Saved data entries
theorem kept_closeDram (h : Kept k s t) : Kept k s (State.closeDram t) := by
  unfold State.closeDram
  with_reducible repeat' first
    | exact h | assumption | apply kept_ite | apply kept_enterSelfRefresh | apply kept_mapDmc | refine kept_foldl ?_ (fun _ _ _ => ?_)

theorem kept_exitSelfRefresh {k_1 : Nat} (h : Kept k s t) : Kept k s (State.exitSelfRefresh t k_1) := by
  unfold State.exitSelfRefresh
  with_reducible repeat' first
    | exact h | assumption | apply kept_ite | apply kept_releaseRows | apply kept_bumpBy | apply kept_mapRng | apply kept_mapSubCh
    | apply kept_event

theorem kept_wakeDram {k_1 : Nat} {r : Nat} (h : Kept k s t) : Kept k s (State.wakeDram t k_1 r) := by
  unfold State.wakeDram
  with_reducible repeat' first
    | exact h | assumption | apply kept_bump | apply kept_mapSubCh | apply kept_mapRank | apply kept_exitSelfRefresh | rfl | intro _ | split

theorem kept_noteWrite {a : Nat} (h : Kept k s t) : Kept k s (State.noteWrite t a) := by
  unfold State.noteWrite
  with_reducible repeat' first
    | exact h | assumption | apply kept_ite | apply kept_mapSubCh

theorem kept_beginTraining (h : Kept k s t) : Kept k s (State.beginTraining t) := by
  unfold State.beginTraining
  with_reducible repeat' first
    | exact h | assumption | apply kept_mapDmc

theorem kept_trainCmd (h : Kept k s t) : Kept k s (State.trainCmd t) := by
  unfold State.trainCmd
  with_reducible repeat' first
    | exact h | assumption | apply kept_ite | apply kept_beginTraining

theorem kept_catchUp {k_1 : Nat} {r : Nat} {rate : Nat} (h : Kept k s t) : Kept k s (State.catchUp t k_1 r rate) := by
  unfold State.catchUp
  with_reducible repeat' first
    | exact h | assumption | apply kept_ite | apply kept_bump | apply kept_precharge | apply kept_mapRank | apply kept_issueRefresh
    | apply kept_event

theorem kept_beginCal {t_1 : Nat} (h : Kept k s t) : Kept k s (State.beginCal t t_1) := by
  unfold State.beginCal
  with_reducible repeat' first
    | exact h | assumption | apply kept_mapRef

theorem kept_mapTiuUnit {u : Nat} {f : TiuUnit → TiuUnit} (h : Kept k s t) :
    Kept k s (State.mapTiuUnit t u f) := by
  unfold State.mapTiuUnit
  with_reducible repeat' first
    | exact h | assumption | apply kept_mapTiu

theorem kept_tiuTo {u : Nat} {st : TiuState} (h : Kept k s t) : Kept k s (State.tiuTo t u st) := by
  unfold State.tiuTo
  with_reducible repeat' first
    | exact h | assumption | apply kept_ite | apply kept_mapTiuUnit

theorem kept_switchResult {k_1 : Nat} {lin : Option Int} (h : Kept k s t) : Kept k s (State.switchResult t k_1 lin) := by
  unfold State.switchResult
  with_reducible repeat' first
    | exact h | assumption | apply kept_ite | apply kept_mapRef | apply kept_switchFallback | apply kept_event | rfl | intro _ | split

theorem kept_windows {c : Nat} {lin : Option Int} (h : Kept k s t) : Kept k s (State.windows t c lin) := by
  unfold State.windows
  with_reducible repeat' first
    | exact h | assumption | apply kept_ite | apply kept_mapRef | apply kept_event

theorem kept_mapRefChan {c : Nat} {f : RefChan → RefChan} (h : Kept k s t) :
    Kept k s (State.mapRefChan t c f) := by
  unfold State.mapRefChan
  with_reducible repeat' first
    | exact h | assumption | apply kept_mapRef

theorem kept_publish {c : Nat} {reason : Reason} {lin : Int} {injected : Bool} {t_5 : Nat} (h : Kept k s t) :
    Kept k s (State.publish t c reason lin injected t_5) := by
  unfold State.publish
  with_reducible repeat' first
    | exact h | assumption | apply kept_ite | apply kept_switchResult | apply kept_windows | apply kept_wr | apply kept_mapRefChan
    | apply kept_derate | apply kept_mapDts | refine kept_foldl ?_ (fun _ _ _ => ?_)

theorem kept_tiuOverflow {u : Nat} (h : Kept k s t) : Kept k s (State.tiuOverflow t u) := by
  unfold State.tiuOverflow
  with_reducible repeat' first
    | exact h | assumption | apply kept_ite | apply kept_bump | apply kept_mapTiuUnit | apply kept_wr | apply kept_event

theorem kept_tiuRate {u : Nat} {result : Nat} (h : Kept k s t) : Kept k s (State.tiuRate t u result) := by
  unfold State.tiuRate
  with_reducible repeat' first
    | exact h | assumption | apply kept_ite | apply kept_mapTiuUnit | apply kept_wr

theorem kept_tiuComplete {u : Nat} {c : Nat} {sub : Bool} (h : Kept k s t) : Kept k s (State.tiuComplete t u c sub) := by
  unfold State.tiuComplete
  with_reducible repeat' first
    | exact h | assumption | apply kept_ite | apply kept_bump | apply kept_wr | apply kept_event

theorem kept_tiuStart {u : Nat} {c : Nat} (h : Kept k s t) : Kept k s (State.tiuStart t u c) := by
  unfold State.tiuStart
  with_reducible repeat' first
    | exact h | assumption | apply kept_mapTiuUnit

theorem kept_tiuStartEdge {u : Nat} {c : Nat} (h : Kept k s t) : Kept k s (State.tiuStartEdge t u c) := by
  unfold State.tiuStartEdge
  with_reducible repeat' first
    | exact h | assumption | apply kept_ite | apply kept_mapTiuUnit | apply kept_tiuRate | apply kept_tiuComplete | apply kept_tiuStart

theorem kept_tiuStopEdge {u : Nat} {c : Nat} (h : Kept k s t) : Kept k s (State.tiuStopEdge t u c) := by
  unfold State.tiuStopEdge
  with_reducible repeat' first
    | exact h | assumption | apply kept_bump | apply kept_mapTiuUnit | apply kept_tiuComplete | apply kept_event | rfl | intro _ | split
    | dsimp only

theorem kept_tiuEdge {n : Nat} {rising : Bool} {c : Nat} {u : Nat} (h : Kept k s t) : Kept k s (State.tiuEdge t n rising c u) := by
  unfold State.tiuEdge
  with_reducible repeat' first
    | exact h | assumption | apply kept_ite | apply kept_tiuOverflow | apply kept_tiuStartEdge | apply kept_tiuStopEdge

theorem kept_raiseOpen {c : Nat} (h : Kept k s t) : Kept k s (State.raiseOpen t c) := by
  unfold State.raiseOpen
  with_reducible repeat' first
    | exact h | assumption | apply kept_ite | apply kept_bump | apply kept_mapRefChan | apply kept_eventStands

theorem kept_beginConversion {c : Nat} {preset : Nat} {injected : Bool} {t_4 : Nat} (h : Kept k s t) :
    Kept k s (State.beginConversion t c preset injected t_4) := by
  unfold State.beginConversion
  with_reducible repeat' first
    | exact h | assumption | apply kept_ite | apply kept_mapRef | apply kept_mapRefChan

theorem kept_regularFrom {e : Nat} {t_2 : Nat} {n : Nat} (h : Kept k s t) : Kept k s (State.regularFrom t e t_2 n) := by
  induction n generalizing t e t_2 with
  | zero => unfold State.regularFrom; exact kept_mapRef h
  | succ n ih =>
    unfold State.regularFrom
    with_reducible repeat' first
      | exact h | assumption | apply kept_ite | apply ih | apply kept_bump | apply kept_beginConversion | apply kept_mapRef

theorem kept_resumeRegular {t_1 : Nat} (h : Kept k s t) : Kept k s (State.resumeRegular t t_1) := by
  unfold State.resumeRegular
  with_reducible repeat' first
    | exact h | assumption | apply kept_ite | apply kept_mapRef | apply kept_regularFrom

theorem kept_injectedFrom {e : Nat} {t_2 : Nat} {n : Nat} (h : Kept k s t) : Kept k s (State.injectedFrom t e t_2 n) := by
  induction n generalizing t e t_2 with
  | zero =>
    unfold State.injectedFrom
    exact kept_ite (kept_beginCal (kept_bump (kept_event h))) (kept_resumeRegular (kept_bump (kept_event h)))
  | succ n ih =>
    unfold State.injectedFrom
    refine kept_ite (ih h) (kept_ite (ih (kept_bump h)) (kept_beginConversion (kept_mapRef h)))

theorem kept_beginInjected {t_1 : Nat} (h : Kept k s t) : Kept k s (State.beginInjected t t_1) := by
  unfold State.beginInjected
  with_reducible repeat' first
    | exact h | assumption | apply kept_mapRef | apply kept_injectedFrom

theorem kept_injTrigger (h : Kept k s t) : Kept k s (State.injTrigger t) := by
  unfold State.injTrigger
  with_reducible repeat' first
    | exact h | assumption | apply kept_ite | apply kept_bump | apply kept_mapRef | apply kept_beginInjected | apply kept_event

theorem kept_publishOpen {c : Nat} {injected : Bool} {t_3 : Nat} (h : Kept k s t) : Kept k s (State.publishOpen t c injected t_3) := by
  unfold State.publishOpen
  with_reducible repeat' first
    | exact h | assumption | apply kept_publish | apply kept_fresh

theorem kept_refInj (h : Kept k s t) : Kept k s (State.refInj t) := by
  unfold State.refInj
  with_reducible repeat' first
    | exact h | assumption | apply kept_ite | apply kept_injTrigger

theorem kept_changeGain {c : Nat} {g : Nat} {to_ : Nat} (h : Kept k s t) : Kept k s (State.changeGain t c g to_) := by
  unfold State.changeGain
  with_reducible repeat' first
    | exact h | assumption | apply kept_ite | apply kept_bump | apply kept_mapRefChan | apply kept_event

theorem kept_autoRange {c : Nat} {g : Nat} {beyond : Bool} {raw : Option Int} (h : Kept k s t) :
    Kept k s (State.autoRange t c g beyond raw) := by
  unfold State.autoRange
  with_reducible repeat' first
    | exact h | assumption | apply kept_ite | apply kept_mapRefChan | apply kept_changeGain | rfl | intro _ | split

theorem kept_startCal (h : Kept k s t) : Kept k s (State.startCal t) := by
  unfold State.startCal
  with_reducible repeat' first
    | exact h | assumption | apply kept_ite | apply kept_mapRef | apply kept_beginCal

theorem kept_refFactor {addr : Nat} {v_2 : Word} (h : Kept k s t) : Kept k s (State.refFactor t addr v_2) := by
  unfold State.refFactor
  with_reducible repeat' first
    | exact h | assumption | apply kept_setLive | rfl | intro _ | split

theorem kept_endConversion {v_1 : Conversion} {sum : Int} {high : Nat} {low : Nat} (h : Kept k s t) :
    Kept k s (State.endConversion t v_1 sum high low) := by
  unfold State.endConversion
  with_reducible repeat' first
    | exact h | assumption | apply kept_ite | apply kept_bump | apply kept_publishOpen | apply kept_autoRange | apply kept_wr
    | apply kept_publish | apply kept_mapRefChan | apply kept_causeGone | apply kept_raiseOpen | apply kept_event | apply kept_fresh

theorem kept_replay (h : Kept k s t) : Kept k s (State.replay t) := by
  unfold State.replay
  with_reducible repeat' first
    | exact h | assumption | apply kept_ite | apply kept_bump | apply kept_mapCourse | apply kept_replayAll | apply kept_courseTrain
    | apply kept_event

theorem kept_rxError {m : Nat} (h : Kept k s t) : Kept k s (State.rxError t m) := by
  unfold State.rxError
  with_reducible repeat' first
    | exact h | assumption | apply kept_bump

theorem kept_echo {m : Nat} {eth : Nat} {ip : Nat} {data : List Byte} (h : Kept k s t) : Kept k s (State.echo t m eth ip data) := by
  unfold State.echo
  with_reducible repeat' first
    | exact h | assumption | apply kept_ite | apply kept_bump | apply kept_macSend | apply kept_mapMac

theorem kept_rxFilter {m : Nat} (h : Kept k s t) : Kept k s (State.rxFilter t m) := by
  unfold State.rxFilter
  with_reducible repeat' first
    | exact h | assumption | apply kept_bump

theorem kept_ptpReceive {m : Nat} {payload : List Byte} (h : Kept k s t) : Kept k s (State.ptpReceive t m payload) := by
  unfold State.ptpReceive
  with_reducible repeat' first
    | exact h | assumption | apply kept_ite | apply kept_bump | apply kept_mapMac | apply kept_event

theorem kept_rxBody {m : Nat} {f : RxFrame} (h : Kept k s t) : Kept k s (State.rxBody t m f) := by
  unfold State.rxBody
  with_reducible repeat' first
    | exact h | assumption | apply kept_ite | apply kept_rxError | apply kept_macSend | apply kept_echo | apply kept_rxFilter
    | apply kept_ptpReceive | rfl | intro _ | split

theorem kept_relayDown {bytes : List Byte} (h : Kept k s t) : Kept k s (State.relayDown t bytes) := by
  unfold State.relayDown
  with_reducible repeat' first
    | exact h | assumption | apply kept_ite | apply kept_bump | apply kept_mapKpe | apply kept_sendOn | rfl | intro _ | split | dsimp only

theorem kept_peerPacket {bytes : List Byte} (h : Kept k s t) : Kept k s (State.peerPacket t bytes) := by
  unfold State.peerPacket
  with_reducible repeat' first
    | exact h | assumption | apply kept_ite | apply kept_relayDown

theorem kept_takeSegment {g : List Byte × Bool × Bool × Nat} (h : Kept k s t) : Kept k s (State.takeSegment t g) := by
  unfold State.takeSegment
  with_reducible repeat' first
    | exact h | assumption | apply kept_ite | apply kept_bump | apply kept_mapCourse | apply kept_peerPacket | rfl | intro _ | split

* * *

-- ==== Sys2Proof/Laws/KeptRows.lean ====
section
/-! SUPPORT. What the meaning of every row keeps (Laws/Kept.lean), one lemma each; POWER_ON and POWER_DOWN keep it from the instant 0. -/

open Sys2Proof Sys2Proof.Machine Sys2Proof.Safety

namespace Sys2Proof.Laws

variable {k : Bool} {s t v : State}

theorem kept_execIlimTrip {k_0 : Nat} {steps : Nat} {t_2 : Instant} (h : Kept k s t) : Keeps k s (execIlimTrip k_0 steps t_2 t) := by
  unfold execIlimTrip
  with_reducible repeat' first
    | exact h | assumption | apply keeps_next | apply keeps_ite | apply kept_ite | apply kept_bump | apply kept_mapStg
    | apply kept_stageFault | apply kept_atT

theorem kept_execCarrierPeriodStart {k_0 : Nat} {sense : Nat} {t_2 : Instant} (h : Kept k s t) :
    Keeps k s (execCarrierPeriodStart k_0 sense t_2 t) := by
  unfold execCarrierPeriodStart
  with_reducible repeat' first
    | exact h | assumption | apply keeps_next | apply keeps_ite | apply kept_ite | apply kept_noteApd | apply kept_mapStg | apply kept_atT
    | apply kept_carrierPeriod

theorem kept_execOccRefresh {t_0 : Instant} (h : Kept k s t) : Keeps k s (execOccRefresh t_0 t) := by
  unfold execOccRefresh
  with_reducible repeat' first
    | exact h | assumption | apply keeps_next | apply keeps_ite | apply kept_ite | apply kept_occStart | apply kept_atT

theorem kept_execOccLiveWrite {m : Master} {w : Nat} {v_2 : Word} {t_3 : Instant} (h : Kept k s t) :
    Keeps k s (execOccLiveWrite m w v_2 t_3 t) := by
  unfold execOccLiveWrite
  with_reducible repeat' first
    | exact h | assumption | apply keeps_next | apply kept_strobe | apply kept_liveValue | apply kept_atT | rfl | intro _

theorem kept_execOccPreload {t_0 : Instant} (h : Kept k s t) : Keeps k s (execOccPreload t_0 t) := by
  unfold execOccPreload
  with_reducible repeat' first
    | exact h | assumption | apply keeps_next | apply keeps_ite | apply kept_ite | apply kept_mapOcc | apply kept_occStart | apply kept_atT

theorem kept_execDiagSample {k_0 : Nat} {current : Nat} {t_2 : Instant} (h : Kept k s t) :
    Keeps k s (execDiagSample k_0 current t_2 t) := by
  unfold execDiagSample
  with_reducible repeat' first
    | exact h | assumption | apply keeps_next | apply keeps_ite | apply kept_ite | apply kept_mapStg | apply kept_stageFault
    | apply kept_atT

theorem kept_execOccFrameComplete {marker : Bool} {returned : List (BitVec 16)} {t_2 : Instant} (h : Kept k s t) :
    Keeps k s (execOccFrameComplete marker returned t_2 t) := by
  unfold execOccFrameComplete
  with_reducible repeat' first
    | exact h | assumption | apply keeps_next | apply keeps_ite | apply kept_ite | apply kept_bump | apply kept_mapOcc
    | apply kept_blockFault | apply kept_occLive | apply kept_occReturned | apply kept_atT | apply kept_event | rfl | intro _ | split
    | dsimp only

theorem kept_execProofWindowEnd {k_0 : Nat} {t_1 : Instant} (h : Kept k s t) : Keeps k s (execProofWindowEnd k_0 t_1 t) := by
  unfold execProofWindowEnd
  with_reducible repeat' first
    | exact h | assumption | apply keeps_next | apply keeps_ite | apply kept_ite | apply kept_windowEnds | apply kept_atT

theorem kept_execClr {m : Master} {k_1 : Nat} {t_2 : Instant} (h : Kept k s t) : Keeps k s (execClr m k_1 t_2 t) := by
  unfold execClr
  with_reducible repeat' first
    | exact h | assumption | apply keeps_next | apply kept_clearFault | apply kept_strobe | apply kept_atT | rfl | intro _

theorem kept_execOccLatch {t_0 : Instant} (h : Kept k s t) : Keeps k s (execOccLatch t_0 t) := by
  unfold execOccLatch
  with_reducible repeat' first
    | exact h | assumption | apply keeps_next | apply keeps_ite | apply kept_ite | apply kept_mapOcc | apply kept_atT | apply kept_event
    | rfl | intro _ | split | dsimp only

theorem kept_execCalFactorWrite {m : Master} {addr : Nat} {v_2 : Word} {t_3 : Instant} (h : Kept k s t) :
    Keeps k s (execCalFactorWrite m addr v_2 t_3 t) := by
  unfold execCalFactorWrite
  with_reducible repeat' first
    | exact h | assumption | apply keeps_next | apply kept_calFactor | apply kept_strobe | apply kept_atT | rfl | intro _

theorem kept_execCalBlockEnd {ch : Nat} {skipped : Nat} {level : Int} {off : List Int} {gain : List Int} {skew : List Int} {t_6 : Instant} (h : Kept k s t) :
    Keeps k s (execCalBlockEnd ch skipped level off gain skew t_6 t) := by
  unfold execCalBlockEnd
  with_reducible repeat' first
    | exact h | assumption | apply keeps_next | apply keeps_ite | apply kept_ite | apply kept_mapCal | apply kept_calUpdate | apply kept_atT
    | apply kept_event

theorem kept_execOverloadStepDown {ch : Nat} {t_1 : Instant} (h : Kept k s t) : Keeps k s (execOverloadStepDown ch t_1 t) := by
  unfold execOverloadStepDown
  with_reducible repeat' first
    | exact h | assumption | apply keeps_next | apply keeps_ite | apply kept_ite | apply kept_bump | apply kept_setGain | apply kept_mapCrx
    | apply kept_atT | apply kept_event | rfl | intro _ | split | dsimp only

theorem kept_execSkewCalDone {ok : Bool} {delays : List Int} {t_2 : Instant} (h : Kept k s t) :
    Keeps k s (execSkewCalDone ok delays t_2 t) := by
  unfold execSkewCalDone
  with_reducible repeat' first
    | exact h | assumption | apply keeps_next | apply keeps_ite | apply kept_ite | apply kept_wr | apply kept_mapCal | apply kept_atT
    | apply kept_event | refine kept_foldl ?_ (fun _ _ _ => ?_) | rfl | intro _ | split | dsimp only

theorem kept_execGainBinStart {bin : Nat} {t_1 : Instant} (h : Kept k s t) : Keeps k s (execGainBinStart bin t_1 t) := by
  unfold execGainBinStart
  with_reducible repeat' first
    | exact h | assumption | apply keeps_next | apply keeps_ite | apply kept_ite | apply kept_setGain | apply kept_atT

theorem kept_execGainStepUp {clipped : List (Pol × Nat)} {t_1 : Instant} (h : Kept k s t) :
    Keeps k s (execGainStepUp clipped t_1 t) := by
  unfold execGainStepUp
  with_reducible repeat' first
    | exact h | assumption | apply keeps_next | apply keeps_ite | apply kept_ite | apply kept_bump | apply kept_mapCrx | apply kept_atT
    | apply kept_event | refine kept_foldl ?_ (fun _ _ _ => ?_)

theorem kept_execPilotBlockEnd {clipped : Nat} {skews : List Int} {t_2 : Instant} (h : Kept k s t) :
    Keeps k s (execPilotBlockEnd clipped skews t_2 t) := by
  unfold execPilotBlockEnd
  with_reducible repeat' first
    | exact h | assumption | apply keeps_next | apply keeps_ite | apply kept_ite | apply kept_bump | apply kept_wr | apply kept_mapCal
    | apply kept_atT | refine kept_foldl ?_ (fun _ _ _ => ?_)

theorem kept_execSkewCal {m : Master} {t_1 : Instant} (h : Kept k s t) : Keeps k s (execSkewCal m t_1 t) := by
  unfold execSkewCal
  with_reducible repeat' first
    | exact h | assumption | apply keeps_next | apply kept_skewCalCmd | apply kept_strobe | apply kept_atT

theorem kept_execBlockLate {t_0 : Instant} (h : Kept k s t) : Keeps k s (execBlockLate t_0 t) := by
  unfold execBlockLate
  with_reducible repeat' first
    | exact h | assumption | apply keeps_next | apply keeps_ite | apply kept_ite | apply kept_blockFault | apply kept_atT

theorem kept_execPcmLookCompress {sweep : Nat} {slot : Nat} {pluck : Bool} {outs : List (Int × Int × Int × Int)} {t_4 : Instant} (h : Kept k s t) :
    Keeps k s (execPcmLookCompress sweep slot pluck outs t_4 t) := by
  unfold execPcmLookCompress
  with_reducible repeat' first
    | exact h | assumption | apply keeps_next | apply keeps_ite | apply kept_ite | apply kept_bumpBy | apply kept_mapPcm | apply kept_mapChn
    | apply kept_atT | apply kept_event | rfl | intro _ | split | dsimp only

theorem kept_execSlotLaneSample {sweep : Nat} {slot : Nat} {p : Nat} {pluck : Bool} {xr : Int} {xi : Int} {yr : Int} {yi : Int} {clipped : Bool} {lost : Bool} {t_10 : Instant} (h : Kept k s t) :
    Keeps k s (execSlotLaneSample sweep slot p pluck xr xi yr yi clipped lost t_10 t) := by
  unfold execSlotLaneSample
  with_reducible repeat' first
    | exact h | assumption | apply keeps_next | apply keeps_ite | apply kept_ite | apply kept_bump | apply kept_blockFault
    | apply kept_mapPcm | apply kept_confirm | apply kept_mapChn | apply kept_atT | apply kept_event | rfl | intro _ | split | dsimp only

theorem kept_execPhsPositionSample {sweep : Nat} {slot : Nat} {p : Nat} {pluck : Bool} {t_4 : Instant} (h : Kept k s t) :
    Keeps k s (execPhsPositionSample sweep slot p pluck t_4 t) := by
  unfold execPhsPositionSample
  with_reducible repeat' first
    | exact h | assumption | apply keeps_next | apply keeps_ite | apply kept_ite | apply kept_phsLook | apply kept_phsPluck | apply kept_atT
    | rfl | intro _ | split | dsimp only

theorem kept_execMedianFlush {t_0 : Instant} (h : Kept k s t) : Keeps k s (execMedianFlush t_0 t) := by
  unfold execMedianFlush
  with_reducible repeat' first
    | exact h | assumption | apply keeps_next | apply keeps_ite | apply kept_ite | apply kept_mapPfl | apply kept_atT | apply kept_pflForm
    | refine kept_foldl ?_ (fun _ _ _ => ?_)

[Problem details]: Wherever the string "execOccLatch" appears in the data above, copy the line it sits in.

[Solution to this exercise]:
theorem kept_execOccLatch {t_0 : Instant} (h : Kept k s t) : Keeps k s (execOccLatch t_0 t) := by
  unfold execOccLatch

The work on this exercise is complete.